- Exercise requirements -
Find "of channels. -/" and "def allChannels : List Nat := List.range 8" in the records below. Copy the lines holding them and every line between, exactly, and no others.

- Saved entries -

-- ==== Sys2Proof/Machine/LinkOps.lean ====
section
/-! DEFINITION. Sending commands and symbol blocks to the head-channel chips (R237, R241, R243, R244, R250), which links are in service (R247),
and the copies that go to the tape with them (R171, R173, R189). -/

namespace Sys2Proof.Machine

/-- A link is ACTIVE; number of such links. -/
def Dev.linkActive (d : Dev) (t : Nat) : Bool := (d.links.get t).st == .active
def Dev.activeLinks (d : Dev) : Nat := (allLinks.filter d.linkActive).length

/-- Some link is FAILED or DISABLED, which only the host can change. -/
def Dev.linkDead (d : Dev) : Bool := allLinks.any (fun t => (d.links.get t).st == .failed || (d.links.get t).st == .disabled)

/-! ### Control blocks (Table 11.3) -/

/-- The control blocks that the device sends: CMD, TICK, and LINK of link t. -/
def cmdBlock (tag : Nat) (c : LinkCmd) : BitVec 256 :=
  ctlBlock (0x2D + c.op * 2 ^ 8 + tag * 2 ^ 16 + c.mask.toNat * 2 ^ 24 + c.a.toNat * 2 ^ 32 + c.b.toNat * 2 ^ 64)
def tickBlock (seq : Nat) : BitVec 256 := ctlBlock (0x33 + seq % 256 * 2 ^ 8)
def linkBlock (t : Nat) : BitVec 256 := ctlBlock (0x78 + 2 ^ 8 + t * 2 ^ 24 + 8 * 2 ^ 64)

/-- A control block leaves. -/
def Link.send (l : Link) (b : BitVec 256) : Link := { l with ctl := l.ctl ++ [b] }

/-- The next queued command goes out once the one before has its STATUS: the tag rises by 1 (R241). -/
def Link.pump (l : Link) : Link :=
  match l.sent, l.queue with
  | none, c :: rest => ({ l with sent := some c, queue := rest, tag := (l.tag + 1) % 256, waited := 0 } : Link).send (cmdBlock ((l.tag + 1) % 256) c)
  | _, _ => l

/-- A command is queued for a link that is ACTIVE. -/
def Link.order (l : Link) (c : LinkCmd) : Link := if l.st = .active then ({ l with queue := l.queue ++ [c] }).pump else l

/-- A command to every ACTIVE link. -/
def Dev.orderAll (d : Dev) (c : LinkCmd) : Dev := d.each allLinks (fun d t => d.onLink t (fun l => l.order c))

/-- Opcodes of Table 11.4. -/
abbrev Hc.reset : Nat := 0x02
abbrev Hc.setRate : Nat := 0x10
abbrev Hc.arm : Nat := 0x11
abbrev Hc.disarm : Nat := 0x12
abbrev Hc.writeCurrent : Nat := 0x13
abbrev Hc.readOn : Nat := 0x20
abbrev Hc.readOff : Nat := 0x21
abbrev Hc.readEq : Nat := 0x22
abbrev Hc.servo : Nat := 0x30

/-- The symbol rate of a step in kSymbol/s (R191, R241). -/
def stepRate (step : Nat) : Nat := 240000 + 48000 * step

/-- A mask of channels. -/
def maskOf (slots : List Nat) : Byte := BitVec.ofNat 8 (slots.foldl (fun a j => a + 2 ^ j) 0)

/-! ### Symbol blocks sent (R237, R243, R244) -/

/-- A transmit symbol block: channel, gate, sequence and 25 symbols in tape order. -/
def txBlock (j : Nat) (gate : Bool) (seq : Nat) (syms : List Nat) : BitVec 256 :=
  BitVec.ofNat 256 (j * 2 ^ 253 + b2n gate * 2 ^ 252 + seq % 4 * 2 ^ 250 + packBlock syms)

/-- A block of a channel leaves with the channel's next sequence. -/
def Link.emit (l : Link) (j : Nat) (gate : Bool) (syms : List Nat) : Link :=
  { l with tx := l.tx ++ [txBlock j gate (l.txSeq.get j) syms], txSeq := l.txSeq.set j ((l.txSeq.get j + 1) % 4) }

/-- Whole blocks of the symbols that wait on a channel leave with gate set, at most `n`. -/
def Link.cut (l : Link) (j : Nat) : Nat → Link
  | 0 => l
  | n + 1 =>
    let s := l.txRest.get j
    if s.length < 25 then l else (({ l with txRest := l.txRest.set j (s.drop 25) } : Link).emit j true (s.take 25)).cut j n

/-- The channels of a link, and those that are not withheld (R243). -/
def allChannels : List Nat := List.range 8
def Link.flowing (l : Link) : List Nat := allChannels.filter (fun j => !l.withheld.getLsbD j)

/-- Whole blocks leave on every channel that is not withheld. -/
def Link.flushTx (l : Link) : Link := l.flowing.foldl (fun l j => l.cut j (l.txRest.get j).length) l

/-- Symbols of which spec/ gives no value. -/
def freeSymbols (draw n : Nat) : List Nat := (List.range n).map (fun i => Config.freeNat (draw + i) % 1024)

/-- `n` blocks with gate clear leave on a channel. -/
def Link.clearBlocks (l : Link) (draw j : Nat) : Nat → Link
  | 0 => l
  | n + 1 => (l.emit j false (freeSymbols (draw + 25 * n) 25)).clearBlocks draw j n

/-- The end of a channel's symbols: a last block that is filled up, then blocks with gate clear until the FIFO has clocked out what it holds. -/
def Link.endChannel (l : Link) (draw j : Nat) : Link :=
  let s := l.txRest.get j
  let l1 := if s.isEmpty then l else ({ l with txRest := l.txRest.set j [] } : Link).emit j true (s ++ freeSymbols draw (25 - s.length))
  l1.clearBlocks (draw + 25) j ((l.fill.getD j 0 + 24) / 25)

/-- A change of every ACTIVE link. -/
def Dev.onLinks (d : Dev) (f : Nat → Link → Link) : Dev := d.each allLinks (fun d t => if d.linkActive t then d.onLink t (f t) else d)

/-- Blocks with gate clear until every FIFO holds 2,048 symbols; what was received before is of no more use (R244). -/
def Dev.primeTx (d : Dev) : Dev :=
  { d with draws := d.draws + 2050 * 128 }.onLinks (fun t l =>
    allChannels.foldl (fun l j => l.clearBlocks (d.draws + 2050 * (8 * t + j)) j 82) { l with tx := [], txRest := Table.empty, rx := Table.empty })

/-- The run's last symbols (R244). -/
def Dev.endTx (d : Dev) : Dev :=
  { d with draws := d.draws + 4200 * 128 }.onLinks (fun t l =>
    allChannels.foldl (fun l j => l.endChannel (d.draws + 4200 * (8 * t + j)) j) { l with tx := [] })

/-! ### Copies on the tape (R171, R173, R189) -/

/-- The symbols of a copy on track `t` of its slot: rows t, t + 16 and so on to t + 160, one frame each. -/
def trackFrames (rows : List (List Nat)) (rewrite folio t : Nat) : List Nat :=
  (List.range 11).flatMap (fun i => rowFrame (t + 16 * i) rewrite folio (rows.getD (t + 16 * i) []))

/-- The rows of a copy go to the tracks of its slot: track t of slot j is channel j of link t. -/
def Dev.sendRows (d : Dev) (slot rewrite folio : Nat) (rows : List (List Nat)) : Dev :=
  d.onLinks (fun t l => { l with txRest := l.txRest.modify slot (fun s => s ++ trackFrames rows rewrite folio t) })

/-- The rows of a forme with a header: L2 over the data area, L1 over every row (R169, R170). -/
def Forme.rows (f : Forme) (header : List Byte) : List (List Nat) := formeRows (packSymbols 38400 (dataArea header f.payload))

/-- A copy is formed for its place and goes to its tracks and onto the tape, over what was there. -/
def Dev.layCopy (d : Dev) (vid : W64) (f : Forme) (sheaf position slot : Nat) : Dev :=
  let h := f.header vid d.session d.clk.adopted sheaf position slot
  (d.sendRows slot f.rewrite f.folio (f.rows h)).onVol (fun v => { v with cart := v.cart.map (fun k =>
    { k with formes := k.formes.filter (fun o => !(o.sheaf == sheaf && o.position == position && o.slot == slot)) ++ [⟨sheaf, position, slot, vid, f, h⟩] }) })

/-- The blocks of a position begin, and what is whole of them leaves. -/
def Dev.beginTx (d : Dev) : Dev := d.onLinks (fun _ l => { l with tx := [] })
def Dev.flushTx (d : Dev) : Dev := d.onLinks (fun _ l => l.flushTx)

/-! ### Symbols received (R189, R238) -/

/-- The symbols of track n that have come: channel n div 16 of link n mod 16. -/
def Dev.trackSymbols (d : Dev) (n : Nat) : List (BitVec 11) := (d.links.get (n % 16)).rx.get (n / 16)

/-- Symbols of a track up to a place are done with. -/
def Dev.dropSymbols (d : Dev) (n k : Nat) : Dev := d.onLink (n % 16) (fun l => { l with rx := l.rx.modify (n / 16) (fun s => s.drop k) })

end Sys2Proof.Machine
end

- Output below -
/-- A mask of channels. -/
def maskOf (slots : List Nat) : Byte := BitVec.ofNat 8 (slots.foldl (fun a j => a + 2 ^ j) 0)

/-! ### Symbol blocks sent (R237, R243, R244) -/

/-- A transmit symbol block: channel, gate, sequence and 25 symbols in tape order. -/
def txBlock (j : Nat) (gate : Bool) (seq : Nat) (syms : List Nat) : BitVec 256 :=
  BitVec.ofNat 256 (j * 2 ^ 253 + b2n gate * 2 ^ 252 + seq % 4 * 2 ^ 250 + packBlock syms)

/-- A block of a channel leaves with the channel's next sequence. -/
def Link.emit (l : Link) (j : Nat) (gate : Bool) (syms : List Nat) : Link :=
  { l with tx := l.tx ++ [txBlock j gate (l.txSeq.get j) syms], txSeq := l.txSeq.set j ((l.txSeq.get j + 1) % 4) }

/-- Whole blocks of the symbols that wait on a channel leave with gate set, at most `n`. -/
def Link.cut (l : Link) (j : Nat) : Nat → Link
  | 0 => l
  | n + 1 =>
    let s := l.txRest.get j
    if s.length < 25 then l else (({ l with txRest := l.txRest.set j (s.drop 25) } : Link).emit j true (s.take 25)).cut j n

/-- The channels of a link, and those that are not withheld (R243). -/
def allChannels : List Nat := List.range 8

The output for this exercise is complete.